Netherland and USA. It is observed that the flow of money comes from the various countries

which will be a good sign for the country because the Indian economy does not depend on one

country. These countries are attracted towards the Indian economy because Indian economy is a

faster growing major economy in the world as well as having a large amount of natural

resources, labor intensive and liberal government policy etc.

Table no.3 reveals that the flow of FDI has been fluctuated during the period. In the beginning of

the study the annual growth rate was 52% than after it has decreased in 2004 than again decrease
up to 2008-09 than again decrease up to 2011. The total money come through FDI from various

countries is Rs. 380275 million in our Indian economy.

Table no.4 reveals that FDI has been investing in fruitful sector like service, communication,

computer, telecommunication, automobile, drugs, chemicals, power and metagullary industry

such type of investing pattern is not beneficial for the Indian economy because other sectors also

need capital and there are thrust areas which need attention and investment for the overall

development of the country.

The Indian government expected that after good FDI in India large number of jobs will be

created and it will also increase the exports of the country but the actual position is totally

different, the balance of payment has been negative continuously and gap between the exports

and imports has also been increased.

Suggestions

• The Indian government has increased FDI limits in profitable areas, which is not

beneficial for the country. Although they also increased FDI limit in agriculture sector to

100% but rest of the sector are more profitable and they should be restricted.

• FDI limit in multi brand retail should be reconsidered as it may affect domestic retailers.

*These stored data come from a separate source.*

-- ==== Sys2Proof/Word.lean ====
section
/-! DEFINITION. The word types of the register and memory model (R8, 00_scope). -/

namespace Sys2Proof

/-- One byte of memory (R8). -/
abbrev Byte := BitVec 8

/-- A 32-bit register word. -/
abbrev Word := BitVec 32

/-- A 64-bit word: addresses, cookies, hall times as fields. -/
abbrev DWord := BitVec 64

end Sys2Proof
end

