-- ==== Sys2Proof/Decode.lean ====
section
/-! DEFINITION. The rows of spec/opcode_table.json give no bits: every command is a frame, an access or an event of its own form, and no
word spells one. -/

namespace Sys2Proof

/-- The command that a word spells by the table's bits: no row has any. -/
def decodeTableWord (_nbits _w : Nat) : Option Instr := none

end Sys2Proof
end

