/-- A stall pass whose slicer words await reconstruction (R23, R89), or one that awaits a replay. -/
structure Flight where
  /-- R42 02 logical stalls driven with the tiles that the pass is compiled for, one or a drive group. Reset: no pass in flight. -/
  stalls : List (Nat × Tile) := []
  /-- R192 06. Reset: no pass in flight. -/
  slot : Nat := 0
  /-- R164 06. Reset: no pass in flight. -/
  task : Nat := 0
  /-- R89 03 vector index. Reset: no pass in flight. -/
  vec : Nat := 0
  /-- R78 03 set of the front hold. Reset: no pass in flight. -/
  mset : MSet := .a
  /-- R79 03. Reset: no pass in flight. -/
  fmt : WFmt := .int4
  /-- R62 02 integration. Reset: no pass in flight. -/
  n : Nat := 1
  /-- R61, R62 02 per output: index, chunk, weight bounds, words per channel and plane. Reset: no pass in flight. -/
  outs : List (Nat × Nat × (Int × Int) × List (List Word)) := []
  /-- R89 03 outputs whose values are accepted. Reset: no pass in flight. -/
  want : List Nat := []
  /-- R93 03 this is a replay. Reset: no pass in flight. -/
  replay : Bool := false
  /-- R46 02 the pass was withheld and its tile has not come to the front since. Reset: no pass in flight. -/
  withheld : Bool := false
  /-- R85 03 causes counted for it, by logical stall. Reset: no pass in flight. -/
  counted : List (Nat × PassFail) := []
  /-- R94 03 replay deadline, as the count of work cycles (seq.work) at which it passes. Reset: no pass in flight. -/
  deadline : Nat := 0
deriving DecidableEq, Repr

/-- PSR_LAST_FAIL (R103). -/
structure LastFail where
  /-- R103 03. Reset: 0 (spec). -/
  cause : Nat := 0
  /-- R103 03. Reset: 0 (spec). -/
  output : Nat := 0
  /-- R103 03. Reset: 0x3FF (spec). -/
  phys : Nat := 0x3FF
  /-- R103 03. Reset: 0x3FF (spec). -/
  logical : Nat := 0x3FF
deriving DecidableEq, Repr

/-- One 32-bit signed accumulator (R22, R87). -/
structure Acc where
  /-- R87 03. Reset: none in use. -/
  slot : Nat := 0
  /-- R87 03. Reset: none in use. -/
  task : Nat := 0
  /-- R87 03. Reset: none in use. -/
  vec : Nat := 0
  /-- R87 03. Reset: none in use. -/
  out : Nat := 0
  /-- R22, R87 03. Reset: none in use. -/
  value : Int := 0
  /-- R132 04 chunks entered. Reset: none in use. -/
  chunks : Nat := 0
deriving DecidableEq, Repr

/-- Register block 3 (R103) and the replay machinery. -/
structure Psr where
  /-- R103 03 PSR_OPT_REPLAY_EN in force. Reset: 1 (spec). -/
  optEn : Bool := true
  /-- R103 03 value written. Reset: 1 (spec). -/
  optEnNext : Bool := true
  /-- R103 03. Reset: see LastFail. -/
  lastFail : LastFail := {}
  /-- R467 00 counts gathering. Reset: 0 (spec). -/
  cur : PsrCounts := {}
  /-- R467 00 latched. Reset: 0 (spec). -/
  shown : PsrCounts := {}
  /-- R23 01 passes in the pipeline. Reset: empty. -/
  flights : List Flight := []
  /-- R91 03 optical replays waiting for reserve cycles. Reset: empty. -/
  optWait : List Flight := []
  /-- R92 03 replay unit of E0. Reset: empty. -/
  queue0 : List Flight := []
  /-- R92 03 replay unit of E1. Reset: empty. -/
  queue1 : List Flight := []
  /-- R22 01, R87 03 accumulators. Reset: empty. -/
  accs : List Acc := []
  /-- R278 10 counts of rows, each with the modulus and the integration of its pass. Reset: empty. -/
  soft : List (Nat × Nat × SoftCount) := []
deriving DecidableEq, Repr

/-- The span counters of block 4 (R135). -/
structure SquCounts where
  /-- R135 04 SQU_SAT_COUNT. Reset: 0 (spec). -/
  sat : Nat := 0
  /-- R135 04 SQU_UNDERUSE_COUNT. Reset: 0 (spec). -/
  under : Nat := 0
  /-- R135 04 SQU_CONST_COUNT. Reset: 0 (spec). -/
  constCh : Nat := 0
  /-- R135 04 SQU_NONFINITE_COUNT. Reset: 0 (spec). -/
  nonfin : Nat := 0
deriving DecidableEq, Repr

/-- SQU_LAST_EVENT and XL_LAST_EVENT (R135, R161). -/
structure LastEvent where
  /-- R135 04, R161 05. Reset: 0 (spec). -/
  cause : Nat := 0
  /-- R135 04, R161 05. Reset: 0 (spec). -/
  graph : Nat := 0
  /-- R135 04, R161 05. Reset: 0 (spec). -/
  task : Nat := 0
deriving DecidableEq, Repr

/-- One scale register that holds or has held a record (R120). -/
structure ScaleReg where
  /-- R120 04. Reset: none in use. -/
  die : Nat := 0
  /-- R120 04. Reset: none in use. -/
  index : Nat := 0
  /-- R120 04 graph that holds it. Reset: none in use. -/
  slot : Nat := 0
  /-- R120 04. Reset: none in use. -/
  task : Nat := 0
  /-- R120 04 held by a conversion task or a history. Reset: none in use. -/
  used : Bool := true
  /-- R119 04 current scale record. Reset: DESIGN CHOICE zeros (SQU_SCALE_WORD has no reset value; log 12). -/
  record : List Byte := []
  /-- R126 04 running-maximum history. Reset: none in use. -/
  hist : List Word := []
deriving DecidableEq, Repr
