-- ==== Sys2Proof/Machine/Slots.lean ====
section
/-! DEFINITION. The module's keys, and firmware slots: switch, trial, commit and revert, and the measured-boot chain (R409 to R411, R415, R416,
R422 to R425). -/

namespace Sys2Proof.Machine

/-! ### Keys (R409 to R411) -/

/-- The bytes of a label. -/
def ascii (t : String) : List Byte := t.toList.map (fun c => BitVec.ofNat 8 c.toNat)

/-- The derivation seed of a key: the digest of the device seed with the key's label and what follows it (R409). -/
def keySeed (label : String) (rest : List Byte) : BitVec 256 := Config.shake256 (le 32 Config.deviceSeed.toNat ++ ascii label ++ rest)

/-- The identity key, the record key and the ledger key of slot `k` (R409; log 92). -/
def identitySeed : BitVec 256 := keySeed "MX512 IDENTITY" []
def recordSeed : BitVec 256 := keySeed "MX512 RECORD" []
def ledgerSeed (k : Nat) : BitVec 256 := keySeed "MX512 LEDGER" [BitVec.ofNat 8 k]

/-- The reconstructed identity public key matches the certificate (R411). -/
def identityMatches : Bool := Config.falconPublic identitySeed == Config.certifiedKey

/-- The device ID: the first 16 bytes of the digest of the identity public key (R410). -/
def deviceBytes : List Byte := (le 32 (Config.shake256 (le 1793 Config.certifiedKey.toNat)).toNat).take 16

/-- The identity certificate (R410). -/
def certificate : List Byte :=
  deviceBytes ++ le 4 1 ++ le 8 Config.caKeyId.toNat ++ zeros 36 ++ le 1793 Config.certifiedKey.toNat ++ zeros 7 ++ le 1280 Config.caSignature.toNat

/-- A Woryomel key is used only after its digest matches the one in mask ROM (R411). -/
def keyTrusted (signer : Nat) : Bool := Config.shake256 (le 1793 (Config.publicKey signer).toNat) == Config.romDigest signer

/-! ### Components (R415) -/

/-- Firmware component `c`. -/
def fwOf (s : State) (c : Nat) : FwSlot := s.msc.fw.getD c {}

/-- Component `c` changed by `f`. -/
def modFw (c : Nat) (f : FwSlot → FwSlot) (s : State) : State := { s with msc := { s.msc with fw := update s.msc.fw c f } }

/-- Index of a slot in the lists of a component: 0 A, 1 B. -/
def fwIndex (b : Bool) : Nat := if b then 1 else 0

/-- The numerics edition in force: that of the active sequencer microcode (R3, R423). -/
def edition (s : State) : Nat := ((fwOf s 1).edition.getD (fwIndex (fwOf s 1).active) 1).toNat

/-- The chain extended by a component, a slot and a digest (R416). -/
def extendChain (c slot : Nat) (digest chain : List Byte) : List Byte :=
  le 32 (Config.shake256 (chain ++ [BitVec.ofNat 8 c, BitVec.ofNat 8 slot] ++ fit 32 digest)).toNat

/-- The digest of the signed records in force, concatenated in flash order: factory, configuration and counter records (R414, R416). -/
def recordsDigest (s : State) : List Byte :=
  let r := s.msc.records
  let z := r.filter (fun q => q.1 = 6) ++ r.filter (fun q => decide (q.1 ≠ 6) && decide (q.1 ≠ 4)) ++ r.filter (fun q => q.1 = 4)
  le 32 (Config.shake256 (z.flatMap (fun q => q.2.2))).toNat

/-- The chain that a measured boot ends with: component 0, the records in force, then components 1 to 4 (R416). -/
def bootChain (s : State) : List Byte :=
  let slot (c : Nat) (b : List Byte) : List Byte :=
    let f := fwOf s c
    extendChain c (fwIndex f.active) (f.digest.getD (fwIndex f.active) []) b
  [1, 2, 3, 4].foldl (fun b c => slot c b) (extendChain 5 0xFF (recordsDigest s) (slot 0 (zeros 32)))

/-! ### Signed records (R412 to R414, R425) -/

/-- Highest SR_SEQUENCE in force of a kind. -/
def recordSequence (s : State) (kind : Nat) : Nat := (assoc kind s.msc.configSeqs).getD 0

/-- A record put in force in the place of the one of its kind and key. -/
def putRecord (kind key seq : Nat) (bytes : List Byte) (s : State) : State :=
  { s with msc := { s.msc with
      records := s.msc.records.filter (fun r => !(decide (r.1 = kind) && decide (r.2.1 = key))) ++ [(kind, key, bytes)]
      configSeqs := insertKey kind (max seq (recordSequence s kind)) s.msc.configSeqs } }

/-- A record that the module signs with its record key: kinds 0x0004 and 0x0005 (R412 to R414). -/
def moduleRecord (kind : Nat) (body : List Byte) (s : State) : State :=
  let seq := recordSequence s kind + 1
  let b := le 2 kind ++ le 2 4 ++ le 4 (32 + body.length + 1280) ++ le 8 seq ++ deviceBytes ++ body
  putRecord kind 0 seq (b ++ le 1280 (Config.falconSign recordSeed b).toNat) s

/-- The counter of component `c` raised to `sec`, if that is above it, with a counter record and MSC_COMMITTED (R413, R425). -/
def commitCounter (c : Nat) (sec : Word) (s : State) : State :=
  let s := modFw c (fun f => { f with counter := if f.counter.toNat < sec.toNat then sec else f.counter }) s
  raise .msc 19 {} (moduleRecord 4 ((List.range 6).flatMap (fun k => le 4 (fwOf s k).counter.toNat)) s)

/-- A firmware journal record: action, component, slot, version, security version and digest (R427). -/
def journalFirmware (action c slot version security : Nat) (digest : List Byte) (s : State) : State :=
  journalOne ([0x73, BitVec.ofNat 8 action, BitVec.ofNat 8 c, BitVec.ofNat 8 slot] ++ le 4 version)
    (le 4 security ++ fit 16 digest) s

/-- A firmware journal record of a component's slot. -/
def journalSlot (action c : Nat) (slot : Bool) (s : State) : State :=
  let f := fwOf s c
  let i := fwIndex slot
  journalFirmware action c i (f.version.getD i 0).toNat (f.security.getD i 0).toNat (f.digest.getD i []) s

/-- The MSC core begins a restart (R404, R415). -/
def mscRestart (s : State) : State := { s with msc := { s.msc with running := false, restartAt := now s } }

/-- The switch of component `c` to its verified slot, and the start of its trial of 60 s (R424). -/
def switchComponent (c : Nat) (s : State) : State :=
  let f := fwOf s c
  let other := !f.active
  let s := modFw c (fun f => { f with active := other, pending := none, editionWait := false, trial := some (now s + 60000000000) }) s
  let s := { s with msc := { s.msc with chain := extendChain c (fwIndex other) (f.digest.getD (fwIndex other) []) s.msc.chain } }
  let s := journalSlot 1 c other (raise .msc 18 {} s)
  if c = 0 then mscRestart s else s

/-- A trial failure of component `c` (R424): the previous slot is active again. -/
def trialRevert (c : Nat) (s : State) : State :=
  let f := fwOf s c
  if f.trial.isNone then s
  else
    let s := modFw c (fun f => { f with active := !f.active, trial := none }) s
    let s := journalSlot 3 c (!f.active) (raise .msc 20 {} s)
    if c = 0 then mscRestart s else s

/-- TRIAL_END (R425): the trial of `c` ends without a failure and its counter commits. -/
def execTrialEnd (c : Nat) (s : State) : Out :=
  match (fwOf s c).trial with
  | none => .next s
  | some t =>
    let s := advanceTo t s
    let f := fwOf s c
    let sec := f.security.getD (fwIndex f.active) 0
    let s := modFw c (fun f => { f with trial := none }) s
    .next (journalSlot 2 c f.active (commitCounter c sec s))

/-- The edition of the image in a component's inactive slot, and whether that slot is verified. -/
def waitingEdition (s : State) (c : Nat) : Nat := ((fwOf s c).edition.getD (fwIndex (!(fwOf s c).active)) 1).toNat
def waitingVerified (s : State) (c : Nat) : Bool := if (fwOf s c).active then (fwOf s c).aValid else (fwOf s c).bValid

/-- The three conditions of R423: components 0 and 1 both have a verified inactive slot of the new edition, and no graph is resident. -/
def editionReady (s : State) : Bool :=
  waitingVerified s 0 && waitingVerified s 1 && waitingEdition s 0 == waitingEdition s 1 && waitingEdition s 0 != edition s
    && s.seq.graphs.isEmpty

/-- A component whose switch is due at a boundary: pending, and its earliest time has come (R422); an image of another edition only under
R423. -/
def switchDue (s : State) (c : Nat) : Bool :=
  match (fwOf s c).pending with
  | some t => decide (t ≤ now s) && decide (c ≤ 3) && (waitingEdition s c == edition s || (decide (c ≤ 1) && editionReady s))
  | none => false

/-- Components that waited under R423 and need not any more are scheduled: 0 and 1 together, and 2 and 3 of the same edition with them. -/
def editionSchedule (earliest : Nat) (s : State) : State :=
  let ready := editionReady s && ((fwOf s 0).editionWait || (fwOf s 1).editionWait)
  let s := if ready then each [0, 1] (fun c s => modFw c (fun f => { f with editionWait := false, pending := some (f.pending.getD earliest) }) s) s
    else s
  each [2, 3] (fun c s =>
    if (fwOf s c).editionWait && (waitingEdition s c == edition s || (editionReady s && waitingEdition s c == waitingEdition s 1)) then
      modFw c (fun f => { f with editionWait := false, pending := some earliest }) s
    else s) s

/-- The switches of a boundary (R422 to R424, R431): component 3 waits while a collective phase runs. -/
def firmwareBoundary (s : State) : State :=
  let s := editionSchedule 0 s
  each [1, 2, 3, 0] (fun c s =>
    if switchDue s c && !(c == 3 && s.ole.coll.isSome) then switchComponent c s else s) s

/-- The switch of the memory-training firmware, at a training (R415). -/
def firmwareTraining (s : State) : State :=
  match (fwOf s 4).pending with
  | some t => if t ≤ now s then switchComponent 4 s else s
  | none => s

end Sys2Proof.Machine
end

• FDI should be promoting in the areas which could increase our exports and also should

try to reduce import of the goods. This would have positive impact of the balance of

payment on the Indian economy.


• In India the manufacturing sector can grow if infrastructure facilities are improved and

labour reforms take place. The country should take initiatives to adopt more flexible

labour laws.

• India should consciously work towards attracting greater FDI into R&D as a means of

strengthening the country’s technological prowess and competitiveness.

References

• Pradhan Surendra (2000), "Foreign Direct Investment: Risk, Return and Host Country's

Strategy", Journal of Management Research, December.

• Radhakrishnan, K.G. and Pradhan Jaya Prakash (2000). "Foreign Direct Investment in

India Policy, Trends and Determinants", Productivity, Vol. 41, No. 3, Oct.-Nov., pp. 454-

462.

• Sanjaya Lal (1974), "Less development countries and private foreign

investment,"Economic and Political Weekly, August, 3.

• Sharan, Vyuptakesh (1992), "Foreign Investments in India: Trends, Problems and

Prospects", Foreign Trade Review, Vol. xxvi, No. 1.

• Singh, K. (2005) "Foreign Direct Investment in India: A Critical Analysis of FDIfrom

1991-2005, "Centre for Civil Society, New Delhi, p. 3 142

• Srivastava, S. (2003). What is the true level of FDI flows to India?. Economic and

Political Weekly, 608-610.


• Reserve Bank of India: Handbook of Statistics on Indian Economy.